Collected data entries:
<<<<

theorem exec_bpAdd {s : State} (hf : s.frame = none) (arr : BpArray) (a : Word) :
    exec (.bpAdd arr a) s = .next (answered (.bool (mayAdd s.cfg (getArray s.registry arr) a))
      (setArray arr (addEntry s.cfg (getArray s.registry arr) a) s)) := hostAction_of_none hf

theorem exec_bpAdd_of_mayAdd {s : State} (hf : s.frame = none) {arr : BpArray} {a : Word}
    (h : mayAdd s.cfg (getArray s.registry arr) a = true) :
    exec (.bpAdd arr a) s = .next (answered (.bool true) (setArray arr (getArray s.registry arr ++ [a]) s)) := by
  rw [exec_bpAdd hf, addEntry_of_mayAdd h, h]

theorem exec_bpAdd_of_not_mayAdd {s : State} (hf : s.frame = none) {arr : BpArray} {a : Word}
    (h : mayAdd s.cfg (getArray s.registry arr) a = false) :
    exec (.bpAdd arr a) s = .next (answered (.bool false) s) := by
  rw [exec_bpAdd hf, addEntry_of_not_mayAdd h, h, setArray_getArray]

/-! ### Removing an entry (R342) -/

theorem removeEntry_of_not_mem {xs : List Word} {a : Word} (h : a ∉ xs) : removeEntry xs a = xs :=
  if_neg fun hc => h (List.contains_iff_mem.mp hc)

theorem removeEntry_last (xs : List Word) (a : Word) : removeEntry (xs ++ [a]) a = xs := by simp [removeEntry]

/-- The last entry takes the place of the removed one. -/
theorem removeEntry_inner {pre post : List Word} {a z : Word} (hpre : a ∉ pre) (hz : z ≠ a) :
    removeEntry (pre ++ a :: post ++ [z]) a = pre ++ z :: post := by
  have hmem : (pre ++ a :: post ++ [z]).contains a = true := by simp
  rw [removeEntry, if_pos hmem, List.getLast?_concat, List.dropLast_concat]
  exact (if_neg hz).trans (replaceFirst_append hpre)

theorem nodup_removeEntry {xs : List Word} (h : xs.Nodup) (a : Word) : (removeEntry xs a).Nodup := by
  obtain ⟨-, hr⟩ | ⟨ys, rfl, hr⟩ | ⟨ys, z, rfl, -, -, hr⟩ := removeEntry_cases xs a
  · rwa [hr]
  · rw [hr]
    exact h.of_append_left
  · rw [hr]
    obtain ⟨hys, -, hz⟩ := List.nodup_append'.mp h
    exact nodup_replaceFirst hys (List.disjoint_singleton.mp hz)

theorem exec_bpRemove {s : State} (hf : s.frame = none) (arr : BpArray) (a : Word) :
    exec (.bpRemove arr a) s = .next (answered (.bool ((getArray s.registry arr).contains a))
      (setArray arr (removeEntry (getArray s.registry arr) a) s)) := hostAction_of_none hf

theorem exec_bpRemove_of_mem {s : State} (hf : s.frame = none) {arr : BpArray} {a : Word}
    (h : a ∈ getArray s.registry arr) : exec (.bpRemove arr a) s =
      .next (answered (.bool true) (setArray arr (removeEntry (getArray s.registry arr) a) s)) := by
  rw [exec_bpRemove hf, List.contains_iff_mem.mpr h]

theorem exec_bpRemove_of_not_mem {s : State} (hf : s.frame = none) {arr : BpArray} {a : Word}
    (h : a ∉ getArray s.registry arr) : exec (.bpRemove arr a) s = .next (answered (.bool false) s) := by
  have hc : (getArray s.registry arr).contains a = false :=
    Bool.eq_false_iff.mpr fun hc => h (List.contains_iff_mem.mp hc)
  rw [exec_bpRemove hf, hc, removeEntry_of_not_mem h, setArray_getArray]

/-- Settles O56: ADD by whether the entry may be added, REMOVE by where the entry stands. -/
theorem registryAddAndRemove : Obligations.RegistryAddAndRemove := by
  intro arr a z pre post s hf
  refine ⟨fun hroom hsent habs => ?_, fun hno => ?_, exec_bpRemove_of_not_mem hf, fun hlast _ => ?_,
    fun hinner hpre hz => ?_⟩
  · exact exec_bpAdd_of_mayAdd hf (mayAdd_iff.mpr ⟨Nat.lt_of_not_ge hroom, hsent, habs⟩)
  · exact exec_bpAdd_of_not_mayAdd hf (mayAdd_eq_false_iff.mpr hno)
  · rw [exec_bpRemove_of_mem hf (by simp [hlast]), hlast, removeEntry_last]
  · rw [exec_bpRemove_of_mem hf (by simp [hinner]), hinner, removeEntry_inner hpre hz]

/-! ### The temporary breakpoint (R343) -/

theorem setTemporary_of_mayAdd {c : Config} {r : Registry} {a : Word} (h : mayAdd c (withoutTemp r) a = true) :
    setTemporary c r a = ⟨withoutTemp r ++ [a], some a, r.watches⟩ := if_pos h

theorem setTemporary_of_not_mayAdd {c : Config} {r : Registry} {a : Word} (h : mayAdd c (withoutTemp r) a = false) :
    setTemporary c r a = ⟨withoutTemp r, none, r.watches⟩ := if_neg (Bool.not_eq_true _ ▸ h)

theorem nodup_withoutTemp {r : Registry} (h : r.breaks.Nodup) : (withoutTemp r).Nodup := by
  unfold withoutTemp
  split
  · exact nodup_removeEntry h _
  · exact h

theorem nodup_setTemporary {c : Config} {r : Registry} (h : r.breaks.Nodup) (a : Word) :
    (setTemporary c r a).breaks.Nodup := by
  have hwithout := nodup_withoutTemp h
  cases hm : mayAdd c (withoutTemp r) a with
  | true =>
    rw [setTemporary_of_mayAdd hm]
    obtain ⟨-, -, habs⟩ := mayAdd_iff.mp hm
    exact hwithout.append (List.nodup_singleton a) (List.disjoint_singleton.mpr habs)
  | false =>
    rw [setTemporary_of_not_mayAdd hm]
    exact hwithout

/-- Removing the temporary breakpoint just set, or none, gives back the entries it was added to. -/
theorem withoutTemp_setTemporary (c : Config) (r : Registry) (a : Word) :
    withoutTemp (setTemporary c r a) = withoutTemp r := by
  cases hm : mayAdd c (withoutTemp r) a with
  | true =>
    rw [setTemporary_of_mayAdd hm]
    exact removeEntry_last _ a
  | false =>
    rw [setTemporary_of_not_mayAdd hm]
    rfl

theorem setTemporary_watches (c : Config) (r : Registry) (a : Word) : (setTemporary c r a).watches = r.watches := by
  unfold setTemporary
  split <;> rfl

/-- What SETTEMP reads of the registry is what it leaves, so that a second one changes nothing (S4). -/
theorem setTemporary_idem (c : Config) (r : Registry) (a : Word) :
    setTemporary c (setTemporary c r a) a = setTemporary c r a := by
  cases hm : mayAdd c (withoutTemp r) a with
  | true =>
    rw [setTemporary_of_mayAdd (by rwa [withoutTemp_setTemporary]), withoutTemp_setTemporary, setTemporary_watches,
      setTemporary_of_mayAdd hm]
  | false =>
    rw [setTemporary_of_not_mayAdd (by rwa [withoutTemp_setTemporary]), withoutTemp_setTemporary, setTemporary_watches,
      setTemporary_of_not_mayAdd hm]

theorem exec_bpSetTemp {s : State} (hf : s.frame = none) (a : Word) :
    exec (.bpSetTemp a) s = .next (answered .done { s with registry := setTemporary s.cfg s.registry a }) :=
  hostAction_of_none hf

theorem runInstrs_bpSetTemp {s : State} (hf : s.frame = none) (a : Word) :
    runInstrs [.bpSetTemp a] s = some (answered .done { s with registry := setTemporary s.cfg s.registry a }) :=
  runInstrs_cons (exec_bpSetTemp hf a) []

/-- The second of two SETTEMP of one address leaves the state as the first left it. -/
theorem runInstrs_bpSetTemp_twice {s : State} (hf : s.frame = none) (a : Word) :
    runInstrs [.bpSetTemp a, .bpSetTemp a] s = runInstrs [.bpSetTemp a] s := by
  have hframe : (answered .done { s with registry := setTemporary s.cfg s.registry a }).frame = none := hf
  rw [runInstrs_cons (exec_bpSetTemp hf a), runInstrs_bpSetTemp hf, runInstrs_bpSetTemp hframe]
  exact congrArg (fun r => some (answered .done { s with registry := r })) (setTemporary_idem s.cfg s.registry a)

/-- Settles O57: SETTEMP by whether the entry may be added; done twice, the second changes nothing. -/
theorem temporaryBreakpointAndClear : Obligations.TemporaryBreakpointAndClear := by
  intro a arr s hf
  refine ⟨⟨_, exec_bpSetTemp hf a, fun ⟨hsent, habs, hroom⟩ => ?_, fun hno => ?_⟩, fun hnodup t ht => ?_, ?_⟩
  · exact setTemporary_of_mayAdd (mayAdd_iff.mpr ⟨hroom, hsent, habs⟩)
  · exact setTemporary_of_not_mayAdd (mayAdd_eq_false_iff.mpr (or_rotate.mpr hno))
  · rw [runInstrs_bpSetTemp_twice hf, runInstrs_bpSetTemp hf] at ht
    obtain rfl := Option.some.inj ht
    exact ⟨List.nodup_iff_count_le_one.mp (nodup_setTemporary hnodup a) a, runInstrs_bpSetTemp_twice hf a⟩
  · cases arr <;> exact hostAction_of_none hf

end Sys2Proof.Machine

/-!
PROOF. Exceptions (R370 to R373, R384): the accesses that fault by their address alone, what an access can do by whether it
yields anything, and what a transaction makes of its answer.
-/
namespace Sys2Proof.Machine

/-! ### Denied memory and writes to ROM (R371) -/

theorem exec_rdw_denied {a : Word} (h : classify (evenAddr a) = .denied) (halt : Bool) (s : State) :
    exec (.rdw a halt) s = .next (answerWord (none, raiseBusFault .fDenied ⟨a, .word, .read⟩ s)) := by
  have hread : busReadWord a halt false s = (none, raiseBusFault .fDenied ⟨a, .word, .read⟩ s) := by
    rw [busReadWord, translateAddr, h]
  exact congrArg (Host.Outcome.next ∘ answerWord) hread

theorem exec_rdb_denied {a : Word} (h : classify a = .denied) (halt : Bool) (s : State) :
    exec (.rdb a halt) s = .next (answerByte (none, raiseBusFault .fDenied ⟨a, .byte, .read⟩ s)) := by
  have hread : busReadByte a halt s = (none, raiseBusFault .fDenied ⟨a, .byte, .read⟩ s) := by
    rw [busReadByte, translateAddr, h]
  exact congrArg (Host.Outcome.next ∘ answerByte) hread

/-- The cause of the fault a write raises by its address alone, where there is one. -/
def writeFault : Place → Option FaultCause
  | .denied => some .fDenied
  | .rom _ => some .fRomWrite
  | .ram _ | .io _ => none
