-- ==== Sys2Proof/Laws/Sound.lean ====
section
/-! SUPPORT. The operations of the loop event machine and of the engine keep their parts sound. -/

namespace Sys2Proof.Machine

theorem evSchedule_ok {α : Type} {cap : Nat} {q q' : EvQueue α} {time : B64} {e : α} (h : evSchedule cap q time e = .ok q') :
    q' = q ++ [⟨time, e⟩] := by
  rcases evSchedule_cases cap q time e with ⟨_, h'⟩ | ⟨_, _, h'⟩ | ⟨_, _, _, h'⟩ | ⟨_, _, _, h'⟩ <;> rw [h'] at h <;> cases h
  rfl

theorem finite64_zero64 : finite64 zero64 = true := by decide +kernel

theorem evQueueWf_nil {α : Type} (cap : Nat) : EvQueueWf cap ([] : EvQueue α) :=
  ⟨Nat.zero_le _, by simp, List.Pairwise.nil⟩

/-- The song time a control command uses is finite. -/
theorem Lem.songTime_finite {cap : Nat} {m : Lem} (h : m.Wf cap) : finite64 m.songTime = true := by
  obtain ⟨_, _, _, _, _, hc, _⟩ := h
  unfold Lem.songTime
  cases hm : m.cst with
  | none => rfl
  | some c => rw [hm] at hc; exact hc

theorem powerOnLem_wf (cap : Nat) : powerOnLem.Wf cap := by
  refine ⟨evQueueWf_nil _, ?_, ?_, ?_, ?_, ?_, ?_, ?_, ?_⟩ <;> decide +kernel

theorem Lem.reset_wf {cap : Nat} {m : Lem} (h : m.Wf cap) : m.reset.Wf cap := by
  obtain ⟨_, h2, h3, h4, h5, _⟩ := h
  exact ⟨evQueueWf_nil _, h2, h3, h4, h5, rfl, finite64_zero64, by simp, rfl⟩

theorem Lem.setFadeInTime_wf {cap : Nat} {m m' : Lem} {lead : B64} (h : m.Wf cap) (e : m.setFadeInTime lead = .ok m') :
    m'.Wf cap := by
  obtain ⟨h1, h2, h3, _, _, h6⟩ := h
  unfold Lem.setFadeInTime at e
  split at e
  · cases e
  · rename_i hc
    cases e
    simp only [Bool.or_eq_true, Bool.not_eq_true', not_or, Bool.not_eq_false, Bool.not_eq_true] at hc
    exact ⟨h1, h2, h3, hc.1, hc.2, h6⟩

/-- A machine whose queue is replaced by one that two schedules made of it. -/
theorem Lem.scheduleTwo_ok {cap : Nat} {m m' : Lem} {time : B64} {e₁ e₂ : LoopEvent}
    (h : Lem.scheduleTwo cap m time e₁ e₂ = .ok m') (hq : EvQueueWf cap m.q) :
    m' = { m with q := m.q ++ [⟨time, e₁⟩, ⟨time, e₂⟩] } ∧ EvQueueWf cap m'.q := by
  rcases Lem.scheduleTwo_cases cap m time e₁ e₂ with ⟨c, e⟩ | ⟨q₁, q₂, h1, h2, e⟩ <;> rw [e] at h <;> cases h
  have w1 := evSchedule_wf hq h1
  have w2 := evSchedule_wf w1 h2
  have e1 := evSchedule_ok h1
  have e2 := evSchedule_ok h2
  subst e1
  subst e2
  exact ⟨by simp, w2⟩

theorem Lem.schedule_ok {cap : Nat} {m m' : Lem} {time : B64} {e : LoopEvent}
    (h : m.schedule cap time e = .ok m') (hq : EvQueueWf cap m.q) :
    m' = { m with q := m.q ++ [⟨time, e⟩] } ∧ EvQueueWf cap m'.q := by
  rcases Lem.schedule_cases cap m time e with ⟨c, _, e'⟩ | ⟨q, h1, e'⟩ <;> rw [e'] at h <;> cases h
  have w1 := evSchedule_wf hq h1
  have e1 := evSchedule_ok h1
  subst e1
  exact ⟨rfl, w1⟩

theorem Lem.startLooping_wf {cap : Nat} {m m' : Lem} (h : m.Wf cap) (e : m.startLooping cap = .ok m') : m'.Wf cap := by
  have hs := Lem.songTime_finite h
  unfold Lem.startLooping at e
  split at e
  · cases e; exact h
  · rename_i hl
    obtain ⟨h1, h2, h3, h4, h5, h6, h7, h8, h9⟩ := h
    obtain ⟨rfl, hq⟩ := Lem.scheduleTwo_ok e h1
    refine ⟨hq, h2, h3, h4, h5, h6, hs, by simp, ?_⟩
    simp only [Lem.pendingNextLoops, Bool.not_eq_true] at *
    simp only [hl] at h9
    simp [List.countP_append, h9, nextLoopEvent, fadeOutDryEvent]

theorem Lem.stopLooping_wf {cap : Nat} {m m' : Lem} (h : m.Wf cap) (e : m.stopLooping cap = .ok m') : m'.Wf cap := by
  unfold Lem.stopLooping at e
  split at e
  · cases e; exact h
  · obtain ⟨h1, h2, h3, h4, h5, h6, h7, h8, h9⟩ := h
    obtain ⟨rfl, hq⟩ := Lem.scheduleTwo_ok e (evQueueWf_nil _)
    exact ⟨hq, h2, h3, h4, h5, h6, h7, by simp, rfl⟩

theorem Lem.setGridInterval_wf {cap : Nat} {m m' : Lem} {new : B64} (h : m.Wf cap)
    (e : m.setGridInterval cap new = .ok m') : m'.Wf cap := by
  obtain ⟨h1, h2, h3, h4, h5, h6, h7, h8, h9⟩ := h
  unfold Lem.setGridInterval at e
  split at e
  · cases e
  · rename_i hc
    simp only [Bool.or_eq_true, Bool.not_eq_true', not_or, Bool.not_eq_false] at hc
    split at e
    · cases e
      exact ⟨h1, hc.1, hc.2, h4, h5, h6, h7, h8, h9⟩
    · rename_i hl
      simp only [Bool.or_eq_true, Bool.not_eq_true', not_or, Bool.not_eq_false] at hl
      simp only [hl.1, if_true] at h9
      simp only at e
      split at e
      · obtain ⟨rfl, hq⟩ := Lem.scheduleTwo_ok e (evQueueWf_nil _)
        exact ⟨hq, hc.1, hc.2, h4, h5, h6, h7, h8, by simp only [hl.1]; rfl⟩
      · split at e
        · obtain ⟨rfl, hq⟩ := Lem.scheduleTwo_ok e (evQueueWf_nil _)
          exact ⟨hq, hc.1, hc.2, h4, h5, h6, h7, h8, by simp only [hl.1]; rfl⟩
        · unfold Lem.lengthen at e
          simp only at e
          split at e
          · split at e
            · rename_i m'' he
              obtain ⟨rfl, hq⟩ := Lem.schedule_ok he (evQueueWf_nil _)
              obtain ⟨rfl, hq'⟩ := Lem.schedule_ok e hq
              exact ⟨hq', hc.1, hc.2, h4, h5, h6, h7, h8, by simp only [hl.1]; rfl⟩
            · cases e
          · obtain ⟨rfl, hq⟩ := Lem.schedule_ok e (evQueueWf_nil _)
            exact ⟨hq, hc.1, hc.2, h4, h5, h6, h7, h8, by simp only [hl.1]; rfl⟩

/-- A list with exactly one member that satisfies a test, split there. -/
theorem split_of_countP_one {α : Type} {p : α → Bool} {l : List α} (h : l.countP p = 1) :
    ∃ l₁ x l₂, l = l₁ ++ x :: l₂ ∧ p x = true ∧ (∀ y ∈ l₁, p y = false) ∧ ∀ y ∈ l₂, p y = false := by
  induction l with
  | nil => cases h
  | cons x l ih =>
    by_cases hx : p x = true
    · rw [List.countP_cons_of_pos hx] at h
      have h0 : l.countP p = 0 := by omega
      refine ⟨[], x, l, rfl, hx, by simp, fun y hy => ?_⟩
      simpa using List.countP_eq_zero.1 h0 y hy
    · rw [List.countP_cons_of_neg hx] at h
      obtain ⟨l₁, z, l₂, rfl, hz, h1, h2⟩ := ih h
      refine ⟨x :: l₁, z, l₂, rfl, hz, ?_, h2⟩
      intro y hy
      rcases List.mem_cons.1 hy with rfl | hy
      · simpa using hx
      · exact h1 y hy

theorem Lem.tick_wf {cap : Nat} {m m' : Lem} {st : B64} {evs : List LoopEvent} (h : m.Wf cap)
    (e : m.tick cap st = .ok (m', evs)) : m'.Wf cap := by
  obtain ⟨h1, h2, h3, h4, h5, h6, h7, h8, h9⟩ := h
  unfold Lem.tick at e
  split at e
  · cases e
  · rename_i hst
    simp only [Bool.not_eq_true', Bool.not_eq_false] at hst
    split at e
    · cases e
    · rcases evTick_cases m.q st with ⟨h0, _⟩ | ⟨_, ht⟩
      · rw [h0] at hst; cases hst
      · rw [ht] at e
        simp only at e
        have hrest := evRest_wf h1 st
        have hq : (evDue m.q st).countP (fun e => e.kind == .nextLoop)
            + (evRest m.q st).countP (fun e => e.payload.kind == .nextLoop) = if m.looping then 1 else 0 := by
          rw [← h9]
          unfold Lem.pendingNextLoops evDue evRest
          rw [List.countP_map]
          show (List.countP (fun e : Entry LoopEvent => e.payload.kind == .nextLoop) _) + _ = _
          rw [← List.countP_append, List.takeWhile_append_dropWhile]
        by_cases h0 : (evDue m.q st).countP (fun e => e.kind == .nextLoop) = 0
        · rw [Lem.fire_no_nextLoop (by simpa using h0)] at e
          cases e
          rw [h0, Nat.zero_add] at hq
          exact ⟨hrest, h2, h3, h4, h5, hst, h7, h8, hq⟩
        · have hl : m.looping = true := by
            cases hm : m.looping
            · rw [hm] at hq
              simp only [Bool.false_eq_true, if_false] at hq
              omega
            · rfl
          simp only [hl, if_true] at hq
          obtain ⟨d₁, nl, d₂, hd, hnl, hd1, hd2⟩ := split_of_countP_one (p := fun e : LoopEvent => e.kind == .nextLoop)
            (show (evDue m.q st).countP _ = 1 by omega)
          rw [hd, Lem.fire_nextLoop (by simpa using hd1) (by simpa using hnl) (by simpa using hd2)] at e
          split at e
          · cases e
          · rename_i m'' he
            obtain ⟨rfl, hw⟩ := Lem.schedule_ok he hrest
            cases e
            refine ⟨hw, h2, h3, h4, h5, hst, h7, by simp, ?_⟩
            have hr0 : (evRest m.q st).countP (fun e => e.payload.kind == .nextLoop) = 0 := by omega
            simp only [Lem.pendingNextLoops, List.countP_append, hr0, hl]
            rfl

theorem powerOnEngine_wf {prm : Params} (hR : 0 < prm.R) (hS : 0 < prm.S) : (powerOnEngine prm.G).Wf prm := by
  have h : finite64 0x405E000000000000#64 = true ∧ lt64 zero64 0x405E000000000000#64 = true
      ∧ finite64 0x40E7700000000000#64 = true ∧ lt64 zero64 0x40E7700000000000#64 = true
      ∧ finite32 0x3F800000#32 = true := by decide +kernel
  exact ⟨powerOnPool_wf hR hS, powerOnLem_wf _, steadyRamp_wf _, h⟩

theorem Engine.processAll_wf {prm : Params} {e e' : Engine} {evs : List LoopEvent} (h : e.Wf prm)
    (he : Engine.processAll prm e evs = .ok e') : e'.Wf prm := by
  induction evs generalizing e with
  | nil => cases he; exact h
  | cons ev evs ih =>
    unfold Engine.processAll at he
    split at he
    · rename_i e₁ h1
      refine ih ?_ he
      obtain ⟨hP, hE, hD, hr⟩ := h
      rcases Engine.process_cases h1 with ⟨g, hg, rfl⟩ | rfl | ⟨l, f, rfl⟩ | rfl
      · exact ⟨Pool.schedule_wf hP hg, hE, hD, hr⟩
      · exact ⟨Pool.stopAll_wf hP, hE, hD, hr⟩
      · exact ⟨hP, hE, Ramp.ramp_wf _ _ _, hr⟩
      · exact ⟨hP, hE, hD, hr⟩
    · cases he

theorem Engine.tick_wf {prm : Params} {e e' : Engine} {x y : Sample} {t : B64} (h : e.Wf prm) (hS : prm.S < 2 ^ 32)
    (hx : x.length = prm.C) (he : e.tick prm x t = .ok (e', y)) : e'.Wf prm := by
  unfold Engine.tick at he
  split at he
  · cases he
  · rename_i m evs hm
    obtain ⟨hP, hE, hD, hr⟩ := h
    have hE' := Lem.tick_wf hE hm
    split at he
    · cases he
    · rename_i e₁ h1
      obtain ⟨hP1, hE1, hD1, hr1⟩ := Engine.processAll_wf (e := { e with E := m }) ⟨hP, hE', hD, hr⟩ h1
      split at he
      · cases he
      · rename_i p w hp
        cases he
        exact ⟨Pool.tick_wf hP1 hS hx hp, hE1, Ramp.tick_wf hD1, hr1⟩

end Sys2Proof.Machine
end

>>>>

WHAT YOU SHOULD DO
From the start of the data to the line that holds "xs) : removeEntry", retype each line exactly, with both ends included.

OUTPUT OF THE EXERCISE
theorem exec_bpAdd {s : State} (hf : s.frame = none) (arr : BpArray) (a : Word) :
    exec (.bpAdd arr a) s = .next (answered (.bool (mayAdd s.cfg (getArray s.registry arr) a))
      (setArray arr (addEntry s.cfg (getArray s.registry arr) a) s)) := hostAction_of_none hf

theorem exec_bpAdd_of_mayAdd {s : State} (hf : s.frame = none) {arr : BpArray} {a : Word}
    (h : mayAdd s.cfg (getArray s.registry arr) a = true) :
    exec (.bpAdd arr a) s = .next (answered (.bool true) (setArray arr (getArray s.registry arr ++ [a]) s)) := by
  rw [exec_bpAdd hf, addEntry_of_mayAdd h, h]

theorem exec_bpAdd_of_not_mayAdd {s : State} (hf : s.frame = none) {arr : BpArray} {a : Word}
    (h : mayAdd s.cfg (getArray s.registry arr) a = false) :
    exec (.bpAdd arr a) s = .next (answered (.bool false) s) := by
  rw [exec_bpAdd hf, addEntry_of_not_mayAdd h, h, setArray_getArray]

/-! ### Removing an entry (R342) -/

theorem removeEntry_of_not_mem {xs : List Word} {a : Word} (h : a ∉ xs) : removeEntry xs a = xs :=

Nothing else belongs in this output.